Input records:
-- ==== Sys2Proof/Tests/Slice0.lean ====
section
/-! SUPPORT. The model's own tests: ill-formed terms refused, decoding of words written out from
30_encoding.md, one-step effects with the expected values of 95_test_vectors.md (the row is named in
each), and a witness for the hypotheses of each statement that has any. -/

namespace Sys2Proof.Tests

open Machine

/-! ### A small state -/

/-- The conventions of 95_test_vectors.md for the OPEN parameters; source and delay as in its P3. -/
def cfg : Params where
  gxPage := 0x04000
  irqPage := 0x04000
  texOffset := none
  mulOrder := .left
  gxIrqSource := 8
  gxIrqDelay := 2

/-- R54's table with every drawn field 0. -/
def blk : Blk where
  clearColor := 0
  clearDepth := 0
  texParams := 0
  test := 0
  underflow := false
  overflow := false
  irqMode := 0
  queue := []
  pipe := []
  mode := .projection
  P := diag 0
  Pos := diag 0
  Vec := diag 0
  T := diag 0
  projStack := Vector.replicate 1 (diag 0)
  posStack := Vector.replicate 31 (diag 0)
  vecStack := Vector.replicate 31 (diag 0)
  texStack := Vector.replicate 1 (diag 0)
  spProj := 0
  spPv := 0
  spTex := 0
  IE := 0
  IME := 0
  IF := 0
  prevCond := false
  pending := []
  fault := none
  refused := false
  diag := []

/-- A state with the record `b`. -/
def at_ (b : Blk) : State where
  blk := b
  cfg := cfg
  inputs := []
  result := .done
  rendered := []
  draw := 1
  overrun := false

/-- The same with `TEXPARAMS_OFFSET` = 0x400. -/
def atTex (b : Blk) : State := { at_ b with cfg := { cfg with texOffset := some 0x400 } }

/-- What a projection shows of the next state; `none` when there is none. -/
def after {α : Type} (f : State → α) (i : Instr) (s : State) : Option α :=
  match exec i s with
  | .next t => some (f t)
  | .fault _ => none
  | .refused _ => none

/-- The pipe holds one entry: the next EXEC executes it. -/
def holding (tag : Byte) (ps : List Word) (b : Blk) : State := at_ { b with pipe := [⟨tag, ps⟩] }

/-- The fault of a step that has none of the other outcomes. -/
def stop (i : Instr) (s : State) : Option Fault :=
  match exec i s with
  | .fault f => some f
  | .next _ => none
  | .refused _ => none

Try it: From the listing above, extract all records word for word.

Reply:
-- ==== Sys2Proof/Tests/Slice0.lean ====
section
/-! SUPPORT. The model's own tests: ill-formed terms refused, decoding of words written out from
30_encoding.md, one-step effects with the expected values of 95_test_vectors.md (the row is named in
each), and a witness for the hypotheses of each statement that has any. -/

namespace Sys2Proof.Tests

open Machine

/-! ### A small state -/

/-- The conventions of 95_test_vectors.md for the OPEN parameters; source and delay as in its P3. -/
def cfg : Params where
  gxPage := 0x04000
  irqPage := 0x04000
  texOffset := none
  mulOrder := .left
  gxIrqSource := 8
  gxIrqDelay := 2

/-- R54's table with every drawn field 0. -/
def blk : Blk where
  clearColor := 0
  clearDepth := 0
  texParams := 0
  test := 0
  underflow := false
  overflow := false
  irqMode := 0
  queue := []
  pipe := []
  mode := .projection
  P := diag 0
  Pos := diag 0
  Vec := diag 0
  T := diag 0
  projStack := Vector.replicate 1 (diag 0)
  posStack := Vector.replicate 31 (diag 0)
  vecStack := Vector.replicate 31 (diag 0)
  texStack := Vector.replicate 1 (diag 0)
  spProj := 0
  spPv := 0
  spTex := 0
  IE := 0
  IME := 0
  IF := 0
  prevCond := false
  pending := []
  fault := none
  refused := false
  diag := []

/-- A state with the record `b`. -/
def at_ (b : Blk) : State where
  blk := b
  cfg := cfg
  inputs := []
  result := .done
  rendered := []
  draw := 1
  overrun := false

/-- The same with `TEXPARAMS_OFFSET` = 0x400. -/
def atTex (b : Blk) : State := { at_ b with cfg := { cfg with texOffset := some 0x400 } }

/-- What a projection shows of the next state; `none` when there is none. -/
def after {α : Type} (f : State → α) (i : Instr) (s : State) : Option α :=
  match exec i s with
  | .next t => some (f t)
  | .fault _ => none
  | .refused _ => none

/-- The pipe holds one entry: the next EXEC executes it. -/
def holding (tag : Byte) (ps : List Word) (b : Blk) : State := at_ { b with pipe := [⟨tag, ps⟩] }

/-- The fault of a step that has none of the other outcomes. -/
def stop (i : Instr) (s : State) : Option Fault :=
  match exec i s with
  | .fault f => some f
  | .next _ => none
  | .refused _ => none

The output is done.